Furthermore, my relationship to my profession had changed. I was beginning to feel I could be in control of the content of my films, and this made me care more and want to go deeper as an actress. How can an artist plumb reality if he or she lives in the clouds? Of course, the fact of my being a movie star created an inevitable separation; most people have a hard time overcoming their intimidation around celebrities. But you’d be amazed how much this separation can be minimized, and I really worked at it. It wasn’t that difficult. I’ve always had a high tolerance for what other celebrities might call inconvenience or discomfort.
Also, for me, the security and privacy issue that so concerned some of my more famous friends was not about being accessible to fans. It was the government that was the problem. The first year we were in the house (during the Nixon administration), our home was broken into, drawers turned upside down, all our files and papers strewn about, and our phone tapped, and one day an FBI undercover agent posing as a reporter came to interview me in order to confirm that I had been three months pregnant at the time of our marriage. How do I know this? Because I later read it in my FBI files.
In retrospect I wouldn’t have given up the Wadsworth experience for anything, but I no longer believe that it is necessary to prove your political purity by living in a manner that makes your teeth clench. If you can afford to hire someone to help run a comfortable, attractive home, there is nothing wrong with that, as long as you pay a decent wage with benefits and as long as materialism doesn’t become your focus in life.
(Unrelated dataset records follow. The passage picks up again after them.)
/-- Settles O26: each command by its own rule above, an end by what the engine was at. -/
theorem pixelMicrocode : Obligations.PixelMicrocode := by
  intro s d e h
  exact ⟨fun _ hs hi => ⟨h.pxeUcLoad_starts hs hi, h.pxeUcLoad_inUse hs hi, h.pxeUcCheck_starts hs hi, h.pxeUcCheck_invalid hs hi,
      h.pxeUcInvalidate hs hi⟩,
    fun poison _ => h.pxeUcDone_load poison,
    fun poison _ => h.pxeUcDone_check poison⟩

end Sys2Proof.Machine
end

section
/-! Antler measurements (R474, R475), the promotion of a spare (R250, R251), and a round of the margin plan with the settings store's
next operation on the flash (R471, R476). -/

namespace Sys2Proof.Machine

/-! Antler measurements. -/

section
variable {d : Dev} {dom : Nat} (hb : d.bit (ANT_STS.BUSY.on dom) = false)
include hb

theorem Dev.antMeasure_starts (ho : (d.wr (ANT_STS.BUSY.on dom) 1).open_ (pageANT dom) = true)
    (hc : (d.wr (ANT_STS.BUSY.on dom) 1).changing dom = false) : d.antMeasure dom = d.wr (ANT_STS.BUSY.on dom) 1 := by
  simp [Dev.antMeasure, hb, ho, hc]

/-- A measurement does not overlap with a change of the operating point (R475). -/
theorem Dev.antMeasure_waits (hc : (d.wr (ANT_STS.BUSY.on dom) 1).changing dom = true) :
    d.antMeasure dom = (d.wr (ANT_STS.BUSY.on dom) 1).upAnts (fun l => dom :: l) := by
  simp [Dev.antMeasure, hb, hc]

end

section
variable {s : State} {d : Dev} (h : s.Ready d) {dom : Fin 221}
include h

theorem State.Ready.antMeasure {e : Dev} (he : d.antMeasure dom = e) : exec (.antMeasure dom) s = .next (s.withDev e) :=
  h.run_quiet he (he ▸ d.antMeasure_posted dom)

theorem State.Ready.measDone {m : Meas} (hm : d.measuring dom = true) (hl : m.slacks.length = 8) :
    exec (.measDone dom m) s = .next (s.after (d.endMeasure s.now dom m)) :=
  (h.run _).trans (congrArg (fun u => Host.Outcome.next (s.after u)) (if_neg (by simp [hm, hl])))

end

/-! What becomes of a quarantined engine. -/

section
variable {d : Dev} {e : Nat}

theorem Dev.beginSparing_replaced (hs : d.pxeSpare e = false) (hr : (d.replaceEngine e).2 = true) : d.beginSparing e =
    (((((d.replaceEngine e).1.setPlan e { (d.replaceEngine e).1.plan e with testing := true, phase := 0, short := false }).writeSpare e
      1).pxeSelftest e).antMeasure e) := by
  simp [Dev.beginSparing, hs, hr]

/-- Where a spare has taken its place, an engine that goes leaves the budget as it is (R251). -/
theorem Dev.sparingFails_replaced (hp : (d.plan e).short = false) : d.sparingFails e = (d.pxeRetire e).setPlan e
    { d.plan e with flags := (d.plan e).flags ||| 4, testing := false, phase := 0, short := false } := by
  simp [Dev.sparingFails, hp]

/-- An engine whose place a spare has taken comes back as a spare itself. -/
theorem Dev.sparingPasses_replaced (hp : (d.plan e).short = false) : d.sparingPasses e = (d.pxeRelease e).setPlan e
    { d.plan e with
      slack := d.rd (ANT_STS.SLACK.on e), vset := d.rd (PXE_OPP_STS.VSET.on e), freq := d.rd (PXE_OPP_STS.FREQ.on e)
      testing := false, phase := 0, short := false } := by
  simp [Dev.sparingPasses, hp]

/-- With no change of its point under way, a valid measurement that meets the guard of 25 ps lets the engine pass. -/
theorem Dev.sparingMeasured_guardMet (hp : (d.plan e).phase = 0) (hn : d.bit (ANT_STS.NOCLK.on e) = false)
    (hv : d.bit (ANT_STS.VALID.on e) = true) (hg : 25 ≤ d.rd (ANT_STS.SLACK.on e)) : d.sparingMeasured e = d.sparingPasses e := by
  simp [Dev.sparingMeasured, hp, hn, hv, hg]

/-- What the firmware does next for an engine in quarantine that awaits its test: by its plan and by the result of its self-test. -/
def Dev.sparingStep (d : Dev) (e : Nat) : Dev :=
  if !(d.plan e).testing || d.rd (PXE_STS.ST_RESULT.on e) == 0 then d.beginSparing e
  else if d.rd (PXE_STS.ST_RESULT.on e) = 2 ∨ (d.plan e).twice then d.sparingFails e
  else if d.rd (PXE_STS.ST_RESULT.on e) = 1 then d.sparingMeasured e
  else d.pxeSelftest e

theorem Dev.sparingStep_untested (hr : d.rd (PXE_STS.ST_RESULT.on e) = 0) : d.sparingStep e = d.beginSparing e :=
  if_pos (by simp [hr])

section
variable (ht : (d.plan e).testing = true)
include ht

theorem Dev.sparingStep_fails
    (hr : d.rd (PXE_STS.ST_RESULT.on e) = 2 ∨ (d.rd (PXE_STS.ST_RESULT.on e) = 1 ∧ (d.plan e).twice = true)) :
    d.sparingStep e = d.sparingFails e := by
  unfold Dev.sparingStep
  obtain hr | ⟨hr, h2⟩ := hr
  · simp [ht, hr]
  · simp [ht, hr, h2]

theorem Dev.sparingStep_measured (hr : d.rd (PXE_STS.ST_RESULT.on e) = 1) (h2 : (d.plan e).twice = false) :
    d.sparingStep e = d.sparingMeasured e := by
  simp [Dev.sparingStep, ht, hr, h2]

end

end

section
variable {s : State} {d : Dev} (h : s.Ready d)
include h

/-- While the firmware's core serves it, an engine in quarantine with no operation and no measurement under way takes its next step. -/
theorem State.Ready.sparePromotion {e : Fin 128} (hf : d.service 2 = true) (hq : d.pxeService e = 2) (ho : (d.px e).op = .none)
    (hb : d.bit (ANT_STS.BUSY.on e) = false) (hr : bitAt (d.plan e).flags 2 = false) :
    exec (.sparePromotion e) s = .next (s.after (d.sparingStep e)) :=
  (h.run _).trans (congrArg (fun u => Host.Outcome.next (s.after u)) (if_neg (by simp [hf, hq, ho, hb, hr])))

/-! The firmware's round: the settings store goes on first, and then the domains that the round names. -/

section
variable {doms : List (Fin 221)} {fails : Bool} {u : Dev} (hu : (if d.service 3 then d.flashStep s.env fails else d) = u)
include hu

theorem State.Ready.marginPlanRound_plans (hf : u.service 2 = true) (hd : doms ≠ []) : exec (.marginPlanRound ⟨doms, fails⟩) s =
    .next (s.after (doms.foldl (fun d k => d.planDomain s.env k.val) u).designateSpares.writePlan) := by
  subst hu
  exact (h.run _).trans (congrArg (fun u => Host.Outcome.next (s.after u)) (if_pos (by simp [hf, hd])))

theorem State.Ready.marginPlanRound_storeOnly (hn : u.service 2 = false ∨ doms = []) :
    exec (.marginPlanRound ⟨doms, fails⟩) s = .next (s.after u) := by
  subst hu
  refine (h.run _).trans (congrArg (fun u => Host.Outcome.next (s.after u)) (if_neg ?_))
  obtain hn | hn := hn <;> simp [hn]

end

end

/-- Settles O52: each command by its own rule above, a spare's promotion by the engine's plan and its self-test's result. -/
theorem marginsAndSpares : Obligations.MarginsAndSpares := by
  intro s d h
  refine ⟨fun dom hb => ⟨fun ho hc => h.antMeasure (Dev.antMeasure_starts hb ho hc), fun hc => h.antMeasure (Dev.antMeasure_waits hb hc)⟩,
    fun dom m => h.measDone, fun e hf hq ho hb hr => ?_,
    fun doms fails => ⟨h.marginPlanRound_plans rfl, h.marginPlanRound_storeOnly rfl⟩⟩
  rw [h.sparePromotion hf hq ho hb hr]
  refine ⟨fun h0 hs hp => ?_, fun ht hp => ⟨fun hres => ?_, fun h1 h2 hph hn hv hg => ?_⟩⟩
  · rw [Dev.sparingStep_untested h0, Dev.beginSparing_replaced hs hp]
  · rw [Dev.sparingStep_fails ht hres, Dev.sparingFails_replaced hp]
  · rw [Dev.sparingStep_measured ht h1 h2, Dev.sparingMeasured_guardMet hph hn hv hg, Dev.sparingPasses_replaced hp]

end Sys2Proof.Machine
end

section
/-! Arbiters of the HBM controllers (R295 to R300): requests and grants, locks and their watchdog, freezes, quota windows and slot
tables. -/

namespace Sys2Proof.Machine

@[simp] theorem Dev.unlock_posted (d : Dev) (n : Nat) : (d.unlock n).posted = d.posted := by simp [Dev.unlock]

/-- A frozen arbiter has drained where no grant goes on and its controller's queues are empty. -/
theorem Dev.arbDrained_iff {d : Dev} {n : Nat} :
    d.arbDrained n = true ↔ d.frozen (pageARB n) = true ∧ (d.hb n).granted = [] ∧ (d.hb n).queue = [] := by
  simp [Dev.arbDrained, and_assoc]

section
variable {s : State} {d : Dev} (h : s.Ready d)
include h

/-- A command out of reset answers the device of its effect, with the memory writes it posted carried out. -/
theorem State.Ready.run_after {f : Env → Dev → Dev} {e : Dev} (hf : f s.env d = e) : s.run f = .next (s.after e) := by rw [h.run, hf]

variable {n : Fin 32}

theorem State.Ready.hbmRequest {r : HbmReq} (hg : hbmReqGood n r = true) :
    exec (.hbmRequest n r) s = .next (s.withDev (d.upHb n (fun x => { x with waiting := x.waiting ++ [r] }))) :=
  h.run_quiet (if_pos hg) rfl

/-- The winner of a round takes the grant and admits a unit. -/
theorem State.Ready.arbGrant_won {slot : Fin 64} {w : HbmReq} {u d' : Dev} (hu : d.wr (ARB_STS.SLOT.on n) slot = u)
    (hl : u.bit (ARB_STS.LOCKED.on n) = false) (ho : u.open_ (pageARB n) = true) (hw : u.arbRound n slot = (some w, d')) :
    exec (.arbGrant n slot) s = .next (s.after ((d'.grantTo n w).admitNext s.env n)) := by
  refine h.run_after ?_
  subst hu
  simp only [hl, ho, hw, Bool.not_true, Bool.false_eq_true, if_false]

section
variable (hl : d.bit (ARB_STS.LOCKED.on n) = true)
include hl

/-- The lock ends, and the grant goes on for the units that are left. -/
theorem State.Ready.lockRelease : exec (.lockRelease n) s = .next (s.withDev (d.unlock n)) :=
  h.run_quiet (if_pos hl) (by simp)

/-- The watchdog ends the lock of a holder whose cycles have reached the limit. -/
theorem State.Ready.arbWdogExpire {r : HbmReq} {cycles : Nat} (hr : (d.hb n).holder = some r) (hc : (d.hb n).lockLimit ≤ cycles) :
    exec (.arbWdogExpire ⟨n, cycles⟩) s = .next (s.after (d.forceRelease s.now n r)) := by
  refine h.run_after ?_
  simp only [hr]
  rw [if_neg (by simp [hl, hc]), State.env_now]

end

theorem State.Ready.arbDrained (hd : d.arbDrained n = true) :
    exec (.arbDrained n) s = .next (s.withDev (d.event (ARB_EVT.DRAINED.on n))) := h.run_quiet (if_pos hd) (by simp)

theorem State.Ready.quotaWindowEnd : exec (.quotaWindowEnd n) s = .next (s.withDev ((((List.range 1024).filter isRequester).foldl
    (fun d r => d.wr ((ARB_REQ_STS.COUNT.on n).bk r) 0) d).latchIf (pageARB n) (fun k => k % 0x1000 == 0x050))) :=
  h.run_quiet rfl ((Dev.latchIf_posted _ _ _).trans (foldl_posted _ _ (fun d _ => d.wr_posted _ 0) d))

/-! A slot table wraps: `u` is the device at slot 0, what waited for SWAP latched. -/

section
variable {u : Dev} (hu : (d.wr (ARB_STS.SLOT.on n) 0).latchIf (pageARB n) (fun k => k % 0x1000 == 0x05C) = u)
include hu

theorem State.Ready.slotTableWrap_same (hs : u.bit (ARB_SLOT_CTL.SWAP.on n) = false) :
    exec (.slotTableWrap n) s = .next (s.withDev u) := by
  subst hu
  exact h.run_quiet (if_neg (by simp [hs])) (by simp)

theorem State.Ready.slotTableWrap_swaps (hs : u.bit (ARB_SLOT_CTL.SWAP.on n) = true) : exec (.slotTableWrap n) s = .next (s.withDev
    (((u.wr (ARB_STS.ACTIVE.on n) (1 - u.rd (ARB_STS.ACTIVE.on n))).wr (ARB_SLOT_CTL.SWAP.on n) 0).event (ARB_EVT.SWAPPED.on n))) := by
  subst hu
  exact h.run_quiet (if_pos hs) (by simp)

end

end

/-- Settles O29: each command by its own rule above, a wrap by whether SWAP is set at slot 0. -/
theorem arbiterCommands : Obligations.ArbiterCommands := by
  intro s d n h
  exact ⟨fun _ hg => h.hbmRequest hg,
    fun _ _ _ hl ho hw => h.arbGrant_won rfl hl ho hw,
    h.lockRelease,
    fun _ _ hl hr hc => h.arbWdogExpire hl hr hc,
    fun hf hg hq => h.arbDrained (Dev.arbDrained_iff.2 ⟨hf, hg, hq⟩),
    h.quotaWindowEnd,
    h.slotTableWrap_same rfl,
    h.slotTableWrap_swaps rfl⟩

end Sys2Proof.Machine
end

section
/-! Events of the HBM controllers (R289 to R293): read returns, command slots, refreshes, the stack's temperature and trims. -/

namespace Sys2Proof.Machine

section
variable {s : State} {d : Dev} (h : s.Ready d) {n : Fin 32}
include h

/-- The oldest access in flight on the pseudo-channel returns. -/
theorem State.Ready.hbmReadReturn {pc : Fin 2} {q : BankEntry} (r : HbmReturn)
    (hq : (d.hb n).inflight.find? (fun q => pcOf q.addr == pc.val) = some q) :
    exec (.hbmReadReturn n pc r) s = .next (s.after (d.readReturn s.now n pc q r)) := by
  refine h.run_after ?_
  simp only [hq, State.env_now]

theorem State.Ready.commandSlot_issues {pc : Fin 2} {q : BankEntry} {d' : Dev} (qpar : Bool) (ho : d.open_ (pageHMC n) = true)
    (hp : d.slotPick n pc = (some q, d')) : exec (.commandSlot n pc qpar) s = .next (s.after (d'.issueBurst n q qpar)) := by
  refine h.run_after ?_
  simp only [ho, hp, Bool.not_true, Bool.false_eq_true, if_false]

theorem State.Ready.refreshDue (pc : Fin 2) (bank : Fin 32) :
    exec (.refreshDue n pc bank) s = .next (s.withDev (d.refreshBank n (32 * pc.val + bank.val))) := h.run_quiet rfl (by simp)

theorem State.Ready.stackTempRead (temp : Fin 256) :
    exec (.stackTempRead n temp) s = .next (s.withDev (d.wr (HMC_STS.TEMP.on n) temp)) := h.run_quiet rfl (by simp)

theorem State.Ready.trimApply : exec (.trimApply n) s = .next (s.withDev (d.wr (HMC_STS.TRIM_PEND.on n) 1)) :=
  h.run_quiet rfl (by simp)

/-- The staged trims are copied to those in force, and TRIM_PEND ends. -/
theorem State.Ready.trimInForce (ht : d.bit (HMC_STS.TRIM_PEND.on n) = true) : exec (.trimInForce n) s = .next (s.withDev
    ((((List.range 6).foldl (fun d k => d.setWord (pageHMC n + 0x068 + 4 * k) (d.word (pageHMC n + 0x050 + 4 * k))) d).wr
      (HMC_STS.TRIM_PEND.on n) 0).event (HMC_EVT.TRIM_APPLIED.on n))) :=
  h.run_quiet (if_pos ht) (by simp [foldl_posted])

end

/-- Settles O30: each event by its own rule above. -/
theorem hbmControllerEvents : Obligations.HbmControllerEvents := by
  intro s d n h
  exact ⟨fun _ _ r hq => h.hbmReadReturn r hq,
    fun _ qpar _ _ ho hp => h.commandSlot_issues qpar ho hp,
    h.refreshDue,
    h.stackTempRead,
    h.trimApply,
    h.trimInForce⟩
During my pregnancy, I spent a lot of time doing research for the film that Bruce and Nancy were developing. I traveled to San Diego to interview wives of Vietnam veterans. One told me, “I talk to my husband now, but it’s as if there’s no one there. He’s empty. It’s like I can hear my voice echoing inside him.” A character was beginning to emerge for me to play: My husband goes to war while I remain at home and go through my own changes because of a relationship with a paralyzed vet I meet in the hospital.
I learned a lot from a Vietnam vet named Shad Meshad, who had been a psych officer in Vietnam. He was a friend of Ron Kovic’s, equally charismatic and fearless, and had an intuitive way with troubled vets, who were flooding to the warm climes of Southern California. When I met him he had become an important member of the staff of the largest psychiatric facility for vets in the country, at the Wadsworth VA Hospital in Brentwood, California, one zip code up from Santa Monica. Back then doctors didn’t have a diagnosis for the symptoms Vietnam vets were presenting. It would be several more years before posttraumatic stress disorder (PTSD) would be recognized by the medical establishment as a complex of symptoms and a specific diagnosis—and only then thanks to the tireless and empathic work of Drs. Robert Lifton, Leonard Neff, Chaim Shatan, and Sarah Haley and Vietnam veterans themselves. But guys identified with Shad. He had established rap (discussion) groups in Venice, Santa Monica, Watts, and the barrio and helped put Bruce and Nancy in contact with many of them.
Ron Kovic invited me to come to a meeting of the Patients’ Rights Committee at the Long Beach Veterans Hospital, where he was currently a patient. He wanted me to hear from other guys about the poor conditions there. It was midday when several hundred people, the majority on gurneys or in wheelchairs, gathered on the lawn behind the paraplegic ward. Ron and another ex-marine, Bill Unger, had had a leaflet distributed announcing that I would be there. In protest there was a counterdemonstration of World War II and Korean War vets, waving flags and singing patriotic songs to try to drown us out.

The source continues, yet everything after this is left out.